In: Chemistry
The following information is to be used for the next two questions. Molar absorptivity data for the cobalt and nickel complexes with 2,3-quinoxalinedithiol are εCo = 36400 and εNi = 5520 at 510 nm and εCo = 1240 and ε Ni = 17500 at 656 nm. A 0.445-g sample was dissolved and diluted to 250.0 mL. A 25.0-mL aliquot was treated to eliminate interferences; after addition of 2,3-quinoxalinedithiol, the volume was adjusted to 50.0 mL. This solution had an absorbance of 0.562 at 510 nm and 0.602 at 656 nm in a 1.00-cm cell.
Calculate the concentration of cobalt (in ppm) in the initial solution prepared by dissolving the sample.
Calculate the concentration of nickel (in ppm) in the initial solution prepared by dissolving the sample.
Both Co and Ni react with 2,3-quinoxalinedithiol in a 1:1 molar ratio; therefore, the concentrations of Co and Ni are equal to the concentrations of the complexes.

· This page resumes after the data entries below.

/-- The end of ARR_RESHAPE's check (R321, R325). -/
def State.arrReshapeEnd (s : State) (id : Nat) : State :=
  match s.cmd? id with
  | none => s.checkDone .arc 0 0
  | some c =>
    let a := c.f 8 1
    let x := s.arr a
    let busy := x.reshaping || 2 ≤ x.rebuild.state || x.state ≠ 3
    let n := if busy then 0x3002 else s.reshapeReason c
    if n ≠ 0 then (s.checkDone .arc n a).complete id 0x0203 (BitVec.ofNat 32 n) 0
    else
      let ms := c.posList (c.f 9 1 + c.f 10 1)
      let sNew := s.slotsFor ms x.vault.toNat
      let rate := if c.f 12 2 = 0 then 20 else c.f 12 2
      let s1 := ms.zipIdx.foldl (fun (y : State) e =>
        if x.members.contains e.1 then y else y.updMember e.1 fun w => { w with state := 3, array := a, pos := e.2 }) s
      let s2 := s1.updArr a fun y =>
        { y with reshape := { state := 1, k := c.f 9 1, m := c.f 10 1, pos := ms, s := sNew, rate := BitVec.ofNat 12 rate
                              pairs := ms.zipIdx.filterMap fun e => ((x.geo false).posOf e.1).map fun p => (p, e.2) } }
      ((((s2.writeLabels a false).writeSys a).writeProgress a).checkDone .arc 0 a).complete id 0 0 (BitVec.ofNat 32 sNew)

/-- A progress record with B_d = b, after a map checkpoint (R323, R325); none where its pages cannot be written. -/
def State.advanceDurable (s : State) (a b : Nat) : Option State :=
  (s.checkpoint? a).map fun t => (t.updArr a fun x => { x with reshape := { x.reshape with bd := b } }).writeProgress a

/-- A step that takes a checkpoint, or waits until its pages can be written. -/
def afterCheckpoint (r : Option State) : Out1 := match r with | some t => .next t | none => no "the checkpoint's pages cannot be written"

/-- RESHAPE_STEP (R323, R325): a record is due, the boundary has reached S_old, or slot B is passed or emptied. -/
def execReshapeStep (a : Nat) (s : State) : Out1 :=
  let x := s.arr a
  let r := x.reshape
  let st := x.stripe r.b
  if !(s.arrWrites a && x.state ≠ 6 && r.state = 1) then no "no reshape moves"
  else if recordBytes ≤ r.since then afterCheckpoint (s.advanceDurable a r.b)
  else if x.s ≤ r.b then
    afterCheckpoint ((s.updArr a fun y => { y with reshape := { y.reshape with state := 3 } }).advanceDurable a x.s)
  else if st.state = 0 then .next (s.updArr a fun y => { y with reshape := { y.reshape with b := y.reshape.b + 1 } })
  else if st.state = 3 then .next ((s.updArr a fun y => y.updStripe r.b fun z => { z with state := 4 }).fillHarvest a)
  else no "slot B is not yet FREE"

/-- A member leaves its array: ATTACHED, its labels erased (R266, R298, R325). -/
def State.eraseLabels (s : State) (z : Nat) : State :=
  let s1 := (s.writeMember z (labelBlk 0) zeroBlock).writeMember z (labelBlk 1) zeroBlock
  s1.updMember z fun w => { w with state := 1, array := 0, pos := 0 }

/-- What a name of a failed position becomes when the new set alone is left: 64 + its new position; none where the new set lacks it. -/
def Reshape.rename (r : Reshape) (z : Nat) : Option Nat := (r.pos.findIdx? (· = z)).map (64 + ·)

/-- The array with its new geometry alone: the positions that failed meanwhile keep their member's number, and what waits for a rebuild, or is
rebuilt, has its new name (R306, R325). -/
def Arr.finishReshape (x : Arr) : Arr :=
  let r := x.reshape
  let b := x.rebuild
  let old := r.rename b.old
  { x.setMembers (r.pos.map fun z => if z < 64 then (z, true) else (x.failedMember z, false)) with
    geom := Tri.of (geomWord x.rsv r.k r.m), s := r.s, reshape := { rate := r.rate }
    rebuild :=
      if 2 ≤ b.state then
        { b with state := if old.isNone then 0 else b.state, old := old.getD 0, pos := old.getD 64 - 64, member := if old.isNone then 0 else b.member
                 waiting := b.waiting.filterMap r.rename }
      else { b with waiting := b.waiting.filterMap r.rename, state := if (b.waiting.filterMap r.rename).isEmpty then 0 else b.state } }

/-- RESHAPE_FINISH (R325); a target that stands for a leaving position leaves with it. -/
def execReshapeFinish (a : Nat) (s : State) : Out1 :=
  let x := s.arr a
  let r := x.reshape
  if !(a < 64 && [3, 4].contains x.state && r.state = 3 && s.arcRuns) then no "no reshape finishes"
  else
    let target := if 2 ≤ x.rebuild.state && (r.rename x.rebuild.old).isNone then [x.rebuild.member] else []
    let leaving := (x.members ++ target).filter fun y => !r.pos.contains y
    let s1 := leaving.foldl (fun (y : State) z => if [3, 5].contains (y.member z).state then y.eraseLabels z else y) s
    let s2 := s1.updArr a Arr.finishReshape
    let s3 := r.pos.zipIdx.foldl (fun (y : State) e => y.updMember e.1 fun w => if w.state = 3 then { w with pos := e.2 } else w) s2
    let now := (s3.arr a).rebuild
    let s4 := if 2 ≤ now.state then s3.updMember now.member fun w => { w with pos := now.pos } else s3
    .next (((((s4.judge a).writeLabels a false).writeSys a).writeProgress a).nextRebuild a)

end Sys2Proof.Machine
end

Let the dilute solution contain x M Co and y M Ni (we choose molar concentrations since the absorptivity values are given in M-1cm-1) . Write down Beer’s law for the two complexes as
0.562 = (36400 M-1cm-1)*(x M)*(1.00 cm) + (5520 M-1cm-1)*(y M)*(1.00 cm) …..(1)
0.602 = (1240 M-1cm-1)*(x M)*(1.00 cm) + (17500 M-1cm-1)*(y M)*(1.00 cm) …..(2)
Multiply (1) by 1240 and (2) by 36400 and subtract and obtain
0.562*1240 – 0.602*36400 = (5520)*(1240)*y – (17500)*(36400)*y
====> -21215.92 = -630155200*y
====> y = 3.3668*10-5
Put the value of y in (1) and obtain
0.562 = (36400)*x + (5520)*(3.3668*10-5)
=====> 36400*x = 0.3595264
=====> x = 9.8771*10-6
The concentrations of Co and Ni in the dilute solution are 9.8771*10-6 M and 3.3668*10-5 M respectively.
The dilute solution was prepared by taking 25.0 mL of the stock solution and diluting to 50.0 mL; the dilution factor is (50.0 mL)/(25.0 mL) = 2.0.
The concentrations are: Co = (9.8771*10-6 M)*(2.0) = 1.97542*10-5 M; Ni = (3.3668*10-5 M)*(2.0) = 6.7336*10-5 M.
The atomic masses of Co and Ni are 58.933 g/mol and 58.693 g/mol.
The concentrations (in ppm) are:
Co = (1.97542*10-5 M)*(1 mol/L/1 M)*(58.933 g/1 mole)*(1000 mg/1 g)*(1 ppm/1 mg/L) = 1.164 ppm (ans).
Ni = (6.7336*10-5 M)*(1 mol/L/1 M)*(58.693 g/1 mole)*(1000 mg/1 g)*(1 ppm/1 mg/L) = 3.952 ppm (ans).